(Dataset entries)
-- ==== Sys2Proof/Machine/HostApi.lean ====
section
/-! DEFINITION. The host side: the pseudo-instructions `INITK`, `UPDATE`, `DIGEST`, `HASH`, `HASHHEX` (30_encoding.md R73,
43_host_api.md R96 to R99), each an expansion into commands, and a host that sends commands one at a time and stops at
the first response that is not `OK`. -/

namespace Sys2Proof.Machine

/-- Why a call of the host API fails (R96, R97, R99). -/
inductive HostError where
  /-- `InvalidParameter` raised by the host itself: the key length does not fit field `B`; nothing is issued (R96). -/
  | invalidParameter
  /-- `InvalidInput`: the text has a character above U+00FF, or the argument is neither text nor bytes; nothing is issued
  (R99). -/
  | invalidInput
  /-- A response whose status is not `OK` (R96, R97). -/
  | engine (status : Byte)
  /-- The engine gave no response (a step that stopped; no run reaches one). -/
  | noResponse
  deriving DecidableEq, Repr

/-- What a host has after sending commands: the engine, the responses in order, and the failure it stopped at. -/
structure HostRun where
  engine : State
  replies : List Word
  error : Option HostError
  deriving DecidableEq, Repr

/-- `INITK nn, key` (R73, R96): `INIT nn, n`, then the key bytes; fails when `n > 255`. -/
def initkCommands (nn : Byte) (key : List Byte) : Option (List Instr) :=
  if key.length ≤ 255 then some (.init nn (BitVec.ofNat 8 key.length) :: key.map .keyb) else none

/-- `UPDATE bytes` (R73, R96): one `ABSB` per byte, in order; no command for no bytes. -/
def updateCommands (bytes : List Byte) : List Instr := bytes.map .absb

/-- `DIGEST` (R73, R97): `FINAL`, then `RDD 0`, …, `RDD nn−1`. -/
def digestCommands (nn : Byte) : List Instr := .final :: (List.range nn.toNat).map fun j => .rdd (BitVec.ofNat 8 j)

/-- `HASH input, key, nn` (R73, R97). -/
def hashCommands (input key : List Byte) (nn : Byte) : Option (List Instr) :=
  (initkCommands nn key).map fun start => start ++ updateCommands input ++ digestCommands nn

/-- The status of a response word (R65). -/
def rspStatus (w : Word) : Byte := w.extractLsb' 24 8

/-- The data byte of an `RDD` response, data bits 7:0 (R65, R84). -/
def rspByte (w : Word) : Byte := w.extractLsb' 0 8

/-- The host presents one command to a waiting engine and takes its response, the last one on the port. -/
def sendOne (s : State) (i : Instr) : Option (State × Word) :=
  match step { s with inputs := [.command (encode i)] } with
  | .next s' => s'.responses.getLast?.map fun w => (s', w)
  | .fault _ => none
  | .refused _ => none

/-- Send commands in order; "the host must stop at the first response whose status is not OK" (R96). -/
def send (s : State) : List Instr → HostRun
  | [] => ⟨s, [], none⟩
  | i :: rest =>
    match sendOne s i with
    | none => ⟨s, [], some .noResponse⟩
    | some (s', w) =>
      if rspStatus w = 0 then
        let r := send s' rest
        { r with replies := w :: r.replies }
      else ⟨s', [w], some (.engine (rspStatus w))⟩

/-- The expansion of `HASH` for an input and a key that are bytes already (R97): the engine afterwards and the `nn` bytes of
the `RDD` responses in index order, or the failure. -/
def hostHash (s : State) (input key : List Byte) (nn : Byte) : State × Except HostError (List Byte) :=
  match hashCommands input key nn with
  | none => (s, .error .invalidParameter)
  | some commands =>
    let r := send s commands
    match r.error with
    | some e => (r.engine, .error e)
    | none => (r.engine, .ok ((r.replies.drop (r.replies.length - nn.toNat)).map rspByte))

/-- One lowercase hexadecimal digit (R98). -/
def hexDigit (n : Nat) : Char := "0123456789abcdef".toList.getD n '0'

/-- `HASHHEX`'s rendering (R98): two characters per byte, the most significant nibble first, bytes in order. -/
def hexText (bytes : List Byte) : List Char :=
  bytes.flatMap fun d => [hexDigit (d.toNat / 16), hexDigit (d.toNat % 16)]

/-- Text input (R99): one byte per character, refused when a code point is above 0xFF. -/
def textBytes (text : List Char) : Except HostError (List Byte) :=
  if text.all (fun ch => decide (ch.toNat ≤ 0xFF)) then .ok (text.map fun ch => BitVec.ofNat 8 ch.toNat)
  else .error .invalidInput

/-- What a caller hands to the API (R99): text, raw bytes, or a value of another type, of which all that matters is that
"the input-normalization step cannot interpret" it. -/
inductive HostInput where
  | text (chars : List Char)
  | bytes (bs : List Byte)
  | other
  deriving DecidableEq, Repr

/-- Input normalisation (R99, R105), before any command is issued. -/
def HostInput.normalize : HostInput → Except HostError (List Byte)
  | .text chars => textBytes chars
  | .bytes bs => .ok bs
  | .other => .error .invalidInput

/-- The key as bytes (R99: "The same mapping applies to a key given as text"); an absent key is the empty key (R97). -/
def normalizeKey : Option HostInput → Except HostError (List Byte)
  | none => .ok []
  | some key => key.normalize

/-- `HASH input, key, nn` as a caller uses it (R97, R99, D27): input and key are normalised, an absent key is empty, an absent
output length is 64, and only then is anything issued. Where normalisation fails and the key is also longer than 255
bytes (R96), the spec gives no order between the two host errors: that `InvalidInput` is the one reported is the model's
DESIGN CHOICE (log entry 19). -/
def hostHashDefault (s : State) (input : HostInput) (key : Option HostInput) (nn : Option Byte) :
    State × Except HostError (List Byte) :=
  match input.normalize, normalizeKey key with
  | .ok inputBs, .ok keyBs => hostHash s inputBs keyBs (nn.getD 64)
  | .error e, _ => (s, .error e)
  | .ok _, .error e => (s, .error e)

/-- `HASHHEX input, key, nn` (R98): "same as `hash`", absent arguments and all, then rendered. The order of the host's two
errors is that of `hostHashDefault` (log entry 19). -/
def hostHashHex (s : State) (input : HostInput) (key : Option HostInput) (nn : Option Byte) :
    State × Except HostError (List Char) :=
  match hostHashDefault s input key nn with
  | (s', .ok ds) => (s', .ok (hexText ds))
  | (s', .error e) => (s', .error e)

end Sys2Proof.Machine
end

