/-- R104: once the buffer is full at the length limit the context cannot advance: no command but a successful `INIT` changes
`h`, `t`, `c` or the phase. -/
def Obligations.LengthLimitHoldsContext : Prop :=
  ∀ (s t : State) (w : Word), s.phase = .absorb → s.c.toNat = 128 → s.t.toNat + 128 > 2 ^ 53 - 1 →
    ¬StartsContext w → runCommand w s = .next t →
      t.h = s.h ∧ t.t = s.t ∧ t.c = s.c ∧ t.phase = .absorb

/-! ### The stream -/

/-- R80, R88, R26 (iv), (v): a legal `INIT` starts the stream: without a key an empty message has been absorbed, with a key
no key byte has arrived. -/
def Obligations.InitStartsStream : Prop :=
  ∀ (s : State) (nn kk : Byte), outLenLegal nn = true → kk.toNat ≤ 64 →
    ∃ t, exec (.init nn kk) s = .next t ∧ t.nn = nn ∧
      (kk.toNat = 0 → Absorbed t [] []) ∧ (0 < kk.toNat → KeyLoading t kk.toNat [])

/-- R81, R88: each key byte is taken in order, and with the last one the key block is the first input absorbed, without a
compression. -/
def Obligations.KeyBytesAbsorbed : Prop :=
  ∀ (s : State) (n : Nat) (part : List Byte) (x : Byte), KeyLoading s n part →
    ∃ t, exec (.keyb x) s = .next t ∧ t.nn = s.nn ∧
      (part.length + 1 < n → KeyLoading t n (part ++ [x])) ∧
      (part.length + 1 = n → Absorbed t (part ++ [x]) [])

/-- R82, R86, R26 (iv): each `ABSB` appends its byte to what has been absorbed, committing full blocks lazily, for every key
and message within the supported length. -/
def Obligations.AbsbExtendsMessage : Prop :=
  ∀ (s : State) (key msg : List Byte) (x : Byte), Absorbed s key msg →
    (inputBytes key (msg ++ [x])).length ≤ tMax →
      ∃ t, exec (.absb x) s = .next t ∧ t.nn = s.nn ∧ Absorbed t key (msg ++ [x])

/-- R90 (iv): the counter and the fill count after a legal `INIT`, its key bytes and `n` message bytes, run one step each from
any state, within the supported length: unkeyed with `n ≥ 1`, and keyed. -/
def Obligations.CountsAfterMessage : Prop :=
  ∀ (s : State) (nn : Byte) (key msg : List Byte), outLenLegal nn = true → key.length ≤ 64 →
    (inputBytes key msg).length ≤ tMax →
      ∃ t, Host.Core.run core (1 + key.length + msg.length)
          ({ s with
            inputs := (.init nn (BitVec.ofNat 8 key.length) :: (key.map .keyb ++ msg.map .absb)).map
              fun i => .command (encode i) } : State) = .next t ∧
        t.phase = .absorb ∧ t.inputs = [] ∧
        (key = [] → 1 ≤ msg.length →
          t.t.toNat = 128 * ((msg.length + 127) / 128 - 1) ∧ t.c.toNat = msg.length - t.t.toNat ∧
            1 ≤ t.c.toNat ∧ t.c.toNat ≤ 128) ∧
        (key ≠ [] →
          t.t.toNat = 128 * ((msg.length + 127) / 128) ∧ t.c.toNat = msg.length + 128 - t.t.toNat)

/-- R83, R128: `FINAL` leaves in `h` the final chaining value of the key and message absorbed, and in `t` their length. -/
def Obligations.FinalComputesDigest : Prop :=
  ∀ (s : State) (key msg : List Byte), Absorbed s key msg → (inputBytes key msg).length ≤ tMax →
    ∃ t, exec .final s = .next t ∧ t.phase = .done ∧ t.nn = s.nn ∧ t.h = finalChain s.nn key msg ∧
      t.t.toNat = (inputBytes key msg).length

/-! ### The host side and the ports -/

/-- R97, R128, R84, through the host of log entry 17: for every key, message and output length, from every state, the
commands of `HASH` return the digest of (`nn`, key, message); with the key and the output length absent, the unkeyed digest
of 64 bytes. -/
def Obligations.HashReturnsDigest : Prop :=
  (∀ (s : State) (msg key : List Byte) (nn : Byte), outLenLegal nn = true → key.length ≤ 64 →
    (inputBytes key msg).length ≤ tMax →
      ∃ t, hostHash s msg key nn = (t, .ok (digest nn key msg)) ∧ t.phase = .done) ∧
  (∀ (s : State) (msg : List Byte), msg.length ≤ tMax →
    ∃ t, hostHashDefault s (.bytes msg) none none = (t, .ok (digest 64 [] msg)) ∧ t.phase = .done)

/-- R92, R98: the length contract: whatever `HASH` returns has exactly the requested length, and whatever `HASHHEX` returns
has twice that many characters, 64 bytes being requested when no length is given, all from `0123456789abcdef`. -/
def Obligations.DigestLengthContract : Prop :=
  (∀ (s t : State) (msg key : List Byte) (nn : Byte) (ds : List Byte),
    hostHash s msg key nn = (t, .ok ds) → ds.length = nn.toNat) ∧
  (∀ (s t : State) (input : HostInput) (key : Option HostInput) (nn : Option Byte) (text : List Char),
    hostHashHex s input key nn = (t, .ok text) →
      text.length = 2 * (nn.getD 64).toNat ∧ ∀ ch ∈ text, ch ∈ "0123456789abcdef".toList)

/-- R96, R90 (i): several `UPDATE`s in a row are the same as one `UPDATE` of the concatenation. -/
def Obligations.UpdateChunking : Prop :=
  ∀ (s : State) (xs ys : List Byte), (send s (updateCommands xs)).error = none →
    (send s (updateCommands (xs ++ ys))).engine =
        (send (send s (updateCommands xs)).engine (updateCommands ys)).engine ∧
      (send s (updateCommands (xs ++ ys))).error =
        (send (send s (updateCommands xs)).engine (updateCommands ys)).error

> Exercise objective
Please, from the entries above, set down exactly the lines from the one containing "def Obligations.AbsbExtendsMessage : Prop" through the one containing "def Obligations.CountsAfterMessage : Prop", and only those.

> Task output
def Obligations.AbsbExtendsMessage : Prop :=
  ∀ (s : State) (key msg : List Byte) (x : Byte), Absorbed s key msg →
    (inputBytes key (msg ++ [x])).length ≤ tMax →
      ∃ t, exec (.absb x) s = .next t ∧ t.nn = s.nn ∧ Absorbed t key (msg ++ [x])

/-- R90 (iv): the counter and the fill count after a legal `INIT`, its key bytes and `n` message bytes, run one step each from
any state, within the supported length: unkeyed with `n ≥ 1`, and keyed. -/
def Obligations.CountsAfterMessage : Prop :=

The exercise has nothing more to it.